The increasing complexity and data-intensity of today's systems have created challenges for applications in managing large databases. With growing storage and processing needs, these databases can slow down applications and hinder their ability to deliver fast, in-time responses. Advanced processing techniques are needed to handle the growing demand for data statistics, reports, and user interactions. In this article, we will provide practical solutions to help overcome these challenges and improve application performance

Problem

We have more than 500M records data and users can filter or sort randomly with multiple complex aggregation fields so making a regular query with a partition table and indexed fields won’t work. Timeout when querying big data with multiple complex aggregation fields.

Solution

As we know out side have a lot solution to do this but will depend on some constraint such as: price, time, infrastructure and others. In this article i will review the more recent solution and providing some use case

  • Level 1: From big database we will extra data and move it to many smaller tables we call cache table, we also create index and create partition for it to make query quicker. To create cache table quicker we use multiple thread
  • Level 2: From the beginner one database will lead the read performance so when database become bigger, we can consider to create slave database for read and backup

Almost common database, solution level 1 can help us handle query speed

Level 1: Cache table, partition and multithread processing

We can run parallel processes to build cached data row by row because queries with where clause and without order will be fast and we can run similar base server resources.

Detail

  • When running aggregation in partition tables it will take a very long time to scan all tables ⇒ if we have a WHERE clause with a partition field it will help the system take some tables to query and reduce query time
  • ORDER BY takes a long time because it has to wait for all aggregation fields done and then order it ⇒ skip order aggregation fields will reduce query time
  • Making a query to do everything in our report is hopeless so we need to run parallel to get one-by-one independent row results and then return it async to the user

Solution build the cached table by getting row by row result

In normal way, we use VIEW or MATERIALIZED VIEW to cache the query but with large data we will have timeout or wait so long time to return all records result.

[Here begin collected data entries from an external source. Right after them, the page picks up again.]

/-- The register ranges [lo, hi) of the function at bit b of FRST register k of lane l (R402);
TWI_CBUF is a buffer and keeps its bytes (R23). -/
def frstRanges (l : LaneId) (k b : Nat) : List (Nat × Nat) :=
  let n := 32 * k + b
  if k < 6 then [(Reg.chnCtrl n, Reg.chnCtrl n + 0x40), (Reg.lndCtrl n, Reg.lndCtrl n + 16), (Reg.lndLast n, Reg.lndLast n + 16)]
  else if k < 8 then let g := 32 * (k - 6) + b; [(Reg.ignCtrl g, Reg.ignCtrl g + 32)]
  else if k = 8 then
    if b < 24 then [(Reg.acCtrl b, Reg.acCtrl b + 0x40)] else [(Reg.scCtrl (b - 24), Reg.scCtrl (b - 24) + 0x100)]
  else if b < 16 then [(Reg.dmaCtrl b, Reg.dmaCtrl b + 0x40)]
  else if b < 24 then
    let e := b - 16
    [(Reg.bywCtrl e, Reg.bywCtrl e + 0x40), (Reg.bywRxwin e 0, Reg.bywRxwin e 0 + 32)]
  else if b < 26 then let p := b - 24 + 2 * laneNum l; [(Reg.hstStat p, Reg.hstStat p + 0x100)]
  else if b = 26 then [(Reg.twiCtrl, Reg.twiCtrl + 0x100)]
  else [(Reg.cfgNand, Reg.cfgNand + 8)]

/-- The FRST register and bit of the function that an address belongs to. -/
def frstOfAddr (l : LaneId) (a : Nat) : Option (Nat × Nat) :=
  let o := a % 0x10000
  match a / 0x10000 with
  | 0x1002 => if o < 0x3000 then some (o / 64 / 32, o / 64 % 32) else none
  | 0x1005 => if o % 0x1000 < 0xC00 ∧ o < 0x2000 then some (o % 0x1000 / 16 / 32, o % 0x1000 / 16 % 32) else none
  | 0x1003 => if o < 0x600 then some (6 + o / 32 / 32, o / 32 % 32) else none
  | 0x1006 =>
    if 0x400 ≤ o ∧ o < 0xA00 then some (8, (o - 0x400) / 64)
    else if 0x1000 ≤ o ∧ o < 0x1800 then some (8, 24 + (o - 0x1000) / 256) else none
  | 0x100D => if o < 0x400 then some (9, o / 64) else none
  | 0x100F =>
    if o < 0x200 then some (9, 16 + o / 64) else if 0x800 ≤ o ∧ o < 0x900 then some (9, 16 + (o - 0x800) / 32) else none
  | 0x100B =>
    let p := o / 0x100
    if p < 4 ∧ p / 2 = laneNum l then some (9, 24 + p % 2) else none
  | 0x1010 => if o < 0x100 then some (9, 26) else none
  | 0x100E => if o = 8 ∨ o = 12 then some (9, 27) else none
  | _ => none

/-- The function that an address belongs to is held in per-function reset (R402). -/
def Lane.held (L : Lane) (l : LaneId) (a : Nat) : Bool :=
  match frstOfAddr l a with
  | some (k, b) => L.bit (frstReg k) b
  | none => false

/-- Registers of a function back at their reset values, ADCa_SEQ excepted (R214, R402). -/
def Lane.frstClear (L : Lane) (l : LaneId) (k b : Nat) : Lane :=
  let seq := L.reg (Reg.acSeq b)
  let L := (frstRanges l k b).foldl (fun L r => L.resetRange r.1 r.2) L
  if k = 8 ∧ b < 24 then L.setReg (Reg.acSeq b) seq else L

Query with WHERE clause with a partition field is fast but we have to wait query by query.

So if we can combine the speed from WHERE clause query and run multiple query at the same time then insert into one cached table, we can get result set faster and make use of application resources.

Example Elixir code for this

def update_filtered_result_report(index_id, params) do
    entries = 1..99

    entries
    |> Task.async_stream(
      fn entry ->
        entry
        |> DemoTradeResultsService.get_summary_by_entry() ## This function will return list of records after group by
        |> Enum.chunk_every(1000)
        |> Enum.map(fn chunk ->
          create_all(index_id, chunk)
        end)

        Logger.info("Done entry #{entry} for filtered table #{index_id}")

        length(result)
      end,
      max_concurrency: 64,
      timeout: :infinity
    )
    |> Enum.reduce(0, fn {:ok, total}, acc -> total + acc end)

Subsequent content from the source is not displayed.